More thoughts about Platonic assumptions and the World to Come. (I started these musings with https://toddrisser.com/2013/12/30/can-lack-exist-in-the-world-to-come-un-doing-platonic-assumptions/
I wonder if, when we think of things the way they ought to be, we tend to think in terms of Greek, Platonic ideas of ‘perfect’, rather than Hebrew concepts of ‘good’. After my last post my friend Butch texted me and said that when God created the world He said it was “good” not “perfect.” He said he always thought of the Genesis garden narratives taking place in a good area, not a perfect one.
When we confuse good with perfect, I wonder if we are importing ideas into our concepts of how God intends the world to be. Do we start labeling things as wrong with Creation when they aren’t? A Lutheran friend of mine this summer said about the goodness of Creation “Ah, but that was before the Fall…” How much of nature’s Created characteristics, which we look at everyday, do we assume are tainted by sin and less-than-they-should-be, because we are thinking with Platonic ideas about perfection rather than Hebraic ideas of Good? If we do this with Nature, what other areas are we confusing?
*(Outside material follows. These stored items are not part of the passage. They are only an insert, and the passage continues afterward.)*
-- ==== Sys2Proof/Machine/Query.lean ====
section
/-! DEFINITION. The terminal condition (41_decode_dispatch.md R90) and the host query surface
(60_exceptions.md R174, R186; 10_state.md R21). All are functions of the state: none changes it and
none reports a diagnostic. -/

namespace Sys2Proof.Machine

/-- Why the machine stands where it stands (R174). -/
inductive HaltCause where
  | faulted (f : FaultRecord)
  | haltedAtErr
  | haltedAtHalt
  | haltedEndErrSeen
  | haltedEnd
  | running
  deriving DecidableEq, Repr

/-- The three statuses of R21. -/
inductive Status where
  | running | halted | faulted
  deriving DecidableEq, Repr

namespace State

/-- Whether the byte at `pc` exists and is the byte of the opcode `o`. -/
def standsOn (s : State) (o : Opcode) : Bool := s.text[s.pc]? == some (s.cfg.opc.byteOf o)

/-- `Terminal()` (R90): the byte at `pc` only, with no regard to a prefix. -/
def terminal (s : State) : Bool :=
  decide (s.textSize ≤ s.pc) || s.standsOn .halt || s.standsOn .err

/-- The status as a function of the registers (R21). -/
def status (s : State) : Status :=
  if s.fault.isSome then .faulted else if s.terminal then .halted else .running

/-- `HaltCause()` (R174). -/
def haltCause (s : State) : HaltCause :=
  match s.fault with
  | some f => .faulted f
  | none =>
    if s.standsOn .err then .haltedAtErr
    else if s.standsOn .halt then .haltedAtHalt
    else if s.textSize ≤ s.pc then (if s.reported .err then .haltedEndErrSeen else .haltedEnd)
    else .running

/-- The error-terminal condition of R126 and R174. -/
def errorTerminal (s : State) : Bool := s.reported .err || s.standsOn .err

/-- The query constant(i) (R186): none stands for "invalid". -/
def queryConstant (s : State) (i : Nat) : Option Word := s.cp[i]?

/-- The query local(i) (R186): none stands for "invalid". -/
def queryLocal (s : State) (i : Nat) : Option Word :=
  if s.lv + i < s.cfg.stackCap then some (s.entry (s.lv + i)) else none

/-- The top-of-stack query (R186): the word and whether the stack is empty. Not `peek`: it reports
nothing. -/
def queryTop (s : State) : Word × Bool :=
  if 0 ≤ s.sp then (s.entry s.sp.toNat, false) else (0, true)

/-- The query for the program counter (R186). -/
def queryPc (s : State) : Nat := s.pc

/-- The query for the raw instruction bytes (R186); their number is `textSize`. -/
def queryText (s : State) : List Byte := s.text

/-- The last step's event list (R186, R171). -/
def queryEvents (s : State) : List Diagnostic := s.events

end State

end Sys2Proof.Machine
end

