-- ==== Sys2Proof/Certificates/Slice0/Obligations.lean ====
section
/-! DEFINITION. The statements for the provers. Words of the spec that a statement formalises are
named in its docstring; a rule that the spec marks as its own decision or derivation is named as such.
Byte values appear in no statement but `WordsOfTheDefaultMapDecode`. -/

open Sys2Proof Sys2Proof.Machine

/-! ### Encoding -/

/-- Words written out from the encodings of R51 with the default opcode bytes of R58, one or more for
each family. The byte values are general knowledge, not the source's (log 2). -/
def Obligations.WordsOfTheDefaultMapDecode : Prop :=
  decode defaultOpc [0x10, 0xFB] = .ok (.bipush 0xFB) [] ∧
  decode defaultOpc [0x5F, 0x00] = .ok .swap [0x00] ∧
  decode defaultOpc [0x64] = .ok .isub [] ∧
  decode defaultOpc [0xA7, 0xFF, 0xF4] = .ok (.goto 0xFFF4) [] ∧
  decode defaultOpc [0x13, 0x01, 0x02, 0xFF] = .ok (.ldcW 0x0102) [0xFF] ∧
  decode defaultOpc [0x84, 0x05, 0x80] = .ok (.iinc 5 0x80) [] ∧
  decode defaultOpc [0xC4, 0x36, 0x01, 0x2C] = .ok (.wideIstore 300) [] ∧
  decode defaultOpc [0xC4, 0x84, 0x01, 0x00, 0x05] = .ok (.wideIinc 256 5) [] ∧
  decode defaultOpc [0xC4, 0xA7, 0x00, 0x04] = .ok (.wide (.goto 4)) [] ∧
  decode defaultOpc [0xC4, 0xC4, 0x15] = .ok .wideWide [0x15] ∧
  decode defaultOpc [0xFC] = .ok .in_ [] ∧
  decode defaultOpc [0xB6, 0x00] = .ok (.unrecognized 0xB6) [0x00] ∧
  decode defaultOpc [0xC4] = .truncated 1 ∧
  decode defaultOpc [0x84, 0x05] = .truncated 2

/-- The formats of R51 and the operands of R57, read from bytes without the encoder, for every opcode
map: two-byte operands big-endian (R34), indices unsigned, the prefix before the 18 opcodes it leaves
alone, and bytes that are no opcode (R60). -/
def Obligations.FormatsAreReadFromTheirBytes : Prop :=
  ∀ (opc : OpcodeMap) (rest : List Byte), opc.distinct →
    (∀ w i o, (o, i) ∈ [(Opcode.nop, Instr.nop), (.pop, .pop), (.dup, .dup), (.swap, .swap),
        (.iadd, .iadd), (.isub, .isub), (.iand, .iand), (.ior, .ior), (.in_, .in_), (.out, .out),
        (.err, .err), (.halt, .halt)] →
      decode opc ((if w then [opc.wide] else []) ++ opc.byteOf o :: rest)
        = .ok (i.aloneOrWide w) rest) ∧
    (∀ w (b : Byte), opc.find b = none →
      decode opc ((if w then [opc.wide] else []) ++ b :: rest)
        = .ok ((Instr.unrecognized b).aloneOrWide w) rest) ∧
    (∀ w (b : Byte), decode opc ((if w then [opc.wide] else []) ++ opc.bipush :: b :: rest)
        = .ok ((Instr.bipush b).aloneOrWide w) rest) ∧
    (∀ w (h l : Byte),
      decode opc ((if w then [opc.wide] else []) ++ opc.ldcW :: h :: l :: rest)
        = .ok ((Instr.ldcW (h ++ l)).aloneOrWide w) rest ∧
      decode opc ((if w then [opc.wide] else []) ++ opc.goto :: h :: l :: rest)
        = .ok ((Instr.goto (h ++ l)).aloneOrWide w) rest ∧
      decode opc ((if w then [opc.wide] else []) ++ opc.ifeq :: h :: l :: rest)
        = .ok ((Instr.ifeq (h ++ l)).aloneOrWide w) rest ∧
      decode opc ((if w then [opc.wide] else []) ++ opc.iflt :: h :: l :: rest)
        = .ok ((Instr.iflt (h ++ l)).aloneOrWide w) rest ∧
      decode opc ((if w then [opc.wide] else []) ++ opc.ifIcmpeq :: h :: l :: rest)
        = .ok ((Instr.ifIcmpeq (h ++ l)).aloneOrWide w) rest) ∧
    (∀ v c : Byte,
      decode opc (opc.iload :: v :: rest) = .ok (.iload v) rest ∧
      decode opc (opc.istore :: v :: rest) = .ok (.istore v) rest ∧
      decode opc (opc.iinc :: v :: c :: rest) = .ok (.iinc v c) rest) ∧
    (∀ h l c : Byte,
      decode opc (opc.wide :: opc.iload :: h :: l :: rest) = .ok (.wideIload (h ++ l)) rest ∧
      decode opc (opc.wide :: opc.istore :: h :: l :: rest) = .ok (.wideIstore (h ++ l)) rest ∧
      decode opc (opc.wide :: opc.iinc :: h :: l :: c :: rest) = .ok (.wideIinc (h ++ l) c) rest) ∧
    decode opc (opc.wide :: opc.wide :: rest) = .ok .wideWide rest

/-- Every well-formed instruction is what the decoder reads from its encoding, with every operand at
every value, whatever follows, for every opcode map of distinct bytes (R59). -/
def Obligations.DecodeOfEncodeIsTheInstruction : Prop :=
  ∀ (opc : OpcodeMap) (i : Instr) (rest : List Byte), opc.distinct → i.wf opc = true →
    decode opc (encode opc i ++ rest) = .ok i rest

/-- What the decoder reads is a well-formed instruction whose encoding is exactly the bytes read: no
bit of the stream is dropped, and no two byte strings give one instruction (R51, R61). -/
def Obligations.EncodeOfDecodeIsTheBytes : Prop :=
  ∀ (opc : OpcodeMap) (i : Instr) (bytes rest : List Byte), decode opc bytes = .ok i rest →
    i.wf opc = true ∧ bytes = encode opc i ++ rest

/-- An instruction cut off after its first `n` bytes is truncated at the `MemRead` that needs byte
`n`: at byte `n` itself, or at the byte before it when it is the second byte of a two-byte operand
(R36, R175: "index of the first byte of the `MemRead` that failed"). The fault is the spec's decision
D12. -/
def Obligations.CutOffInstructionIsTruncatedAtItsRead : Prop :=
  ∀ (opc : OpcodeMap) (i : Instr) (n : Nat), opc.distinct → i.wf opc = true →
    n < (encode opc i).length →
    decode opc ((encode opc i).take n)
      = .truncated (if i.secondOperandByte = some n then n - 1 else n)

/-! ### A step -/

/-- A step runs the instruction the decoder reads at `pc` (R80, R81), on the state with an empty event
list; so where the bytes at `pc` are those of a well-formed instruction it runs that one. -/
def Obligations.StepRunsTheDecodedInstruction : Prop :=
  ∀ (s : State) (i : Instr) (rest : List Byte), s.fault = none →
    (decode s.cfg.opc (s.text.drop s.pc) = .ok i rest → step s = exec i { s with events := [] }) ∧
    (s.cfg.opc.distinct → i.wf s.cfg.opc = true →
      s.text.drop s.pc = encode s.cfg.opc i ++ rest → step s = exec i { s with events := [] })

/-- A step whose instruction is cut off by the end of the stream raises `FetchOutOfRange` with the
index of the read that failed, and so does a step at or beyond the end (R36, R94; decision D12). -/
def Obligations.StepPastTheEndFaults : Prop :=
  ∀ s : State, s.fault = none →
    (∀ off, decode s.cfg.opc (s.text.drop s.pc) = .truncated off →
      ∃ t, step s = .next t ∧ s.Raised t .fetchOutOfRange (s.pc + off)) ∧
    (s.textSize ≤ s.pc → ∃ t, step s = .next t ∧ s.Raised t .fetchOutOfRange s.pc)

/-- In a faulted state no step is enabled and a run ends at once (R177; decision D9, log 11). -/
def Obligations.FaultedMachineTakesNoStep : Prop :=
  ∀ s : State, s.fault ≠ none →
    step s = .refused .stepWhileFaulted ∧ s.status = .faulted ∧ ∀ n, runLoop n s = .faulted s

/-- In every state that is not faulted a step has a next state, but for IN (alone or under WIDE)
waiting for an open source that has no byte (R161): the model refuses no instruction. -/
def Obligations.StepRunsOrWaitsForInput : Prop :=
  ∀ s : State, s.fault = none →
    (∃ t, step s = .next t) ∨
    (step s = .fault .heldForInput ∧ s.input = [] ∧ s.inputClosed = false ∧
      ∃ rest, decode s.cfg.opc (s.text.drop s.pc) = .ok .in_ rest ∨
        decode s.cfg.opc (s.text.drop s.pc) = .ok (.wide .in_) rest)

/-! ### Reset -/

/-- What reset leaves (R23, R200), whatever the image, the parameters, the initial stack storage and
the input: `pc = 0` and `lv`, `diag`, `fault` by decisions D6, D5, D8, D9. The machine is then running
unless the stream is empty or its first byte is HALT or ERR, in which case `Run` takes no step. The
last two clauses are the model's choice (log 12, log 7). -/
def Obligations.ResetLeavesTheseValues : Prop :=
  ∀ (cfg : Config) (img : Image) (m : Memory) (input : List Byte) (closed : Bool),
    let s := State.resetWith cfg img m input closed
    s.pc = 0 ∧ s.sp = -1 ∧ s.operands = [] ∧ s.lv = cfg.lvReset ∧ s.wide = false
      ∧ (∀ d, s.reported d = false) ∧ s.fault = none ∧ s.stk = m
      ∧ s.text = img.text ∧ s.cp = img.cp ∧ s.cfg = cfg
      ∧ (s.status = .running ↔ img.text ≠ [] ∧ img.text.head? ≠ some cfg.opc.halt
          ∧ img.text.head? ≠ some cfg.opc.err)
      ∧ (s.status ≠ .running → ∀ n, runLoop n s = .halted s)
      ∧ s.events = [] ∧ s.input = input ∧ s.inputClosed = closed ∧ s.output = []

/-- The invariants of R22 hold after reset from any image of fewer than 2^32 bytes, with any valid
parameters and any canonical initial storage, and so at the model's own reset state (logs 3 to 7). -/
def Obligations.ResetMeetsTheInvariants : Prop :=
  (∀ (cfg : Config) (img : Image) (m : Memory) (input : List Byte) (closed : Bool),
    cfg.valid → img.text.length < 2 ^ 32 → Memory.wf m = true →
    Memory.within cfg.stackCap m = true → (State.resetWith cfg img m input closed).Inv) ∧
  State.reset.Inv

/-! ### Whole-machine rules -/

/-- The invariants of R22 are kept by every step, from every state that meets them: `sp` is -1 or an
index of the storage, `pc` is at most `TEXT_SIZE`, `wide` is 0, `lv` is `LV_RESET`, the storage is in
canonical form and lists nothing outside it. -/
def Obligations.EveryStepKeepsTheInvariants : Prop :=
  ∀ s t : State, s.Inv → step s = .next t → t.Inv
When God rolls out his resume in Job and the Psalms – what does he talk about? His creating and sustaining work in Creation. And he talks about providing food to nature’s animals, including the carnivores. Isaiah talks about lions and lambs, but should we really make that literal biology? No hunting in the Age to Come? What a disappointment to Native Americans hoping for the Happy Hunting Grounds! Is this an area where we have strayed too far into Greek philosophical ideas, and off the narrative of Scripture…?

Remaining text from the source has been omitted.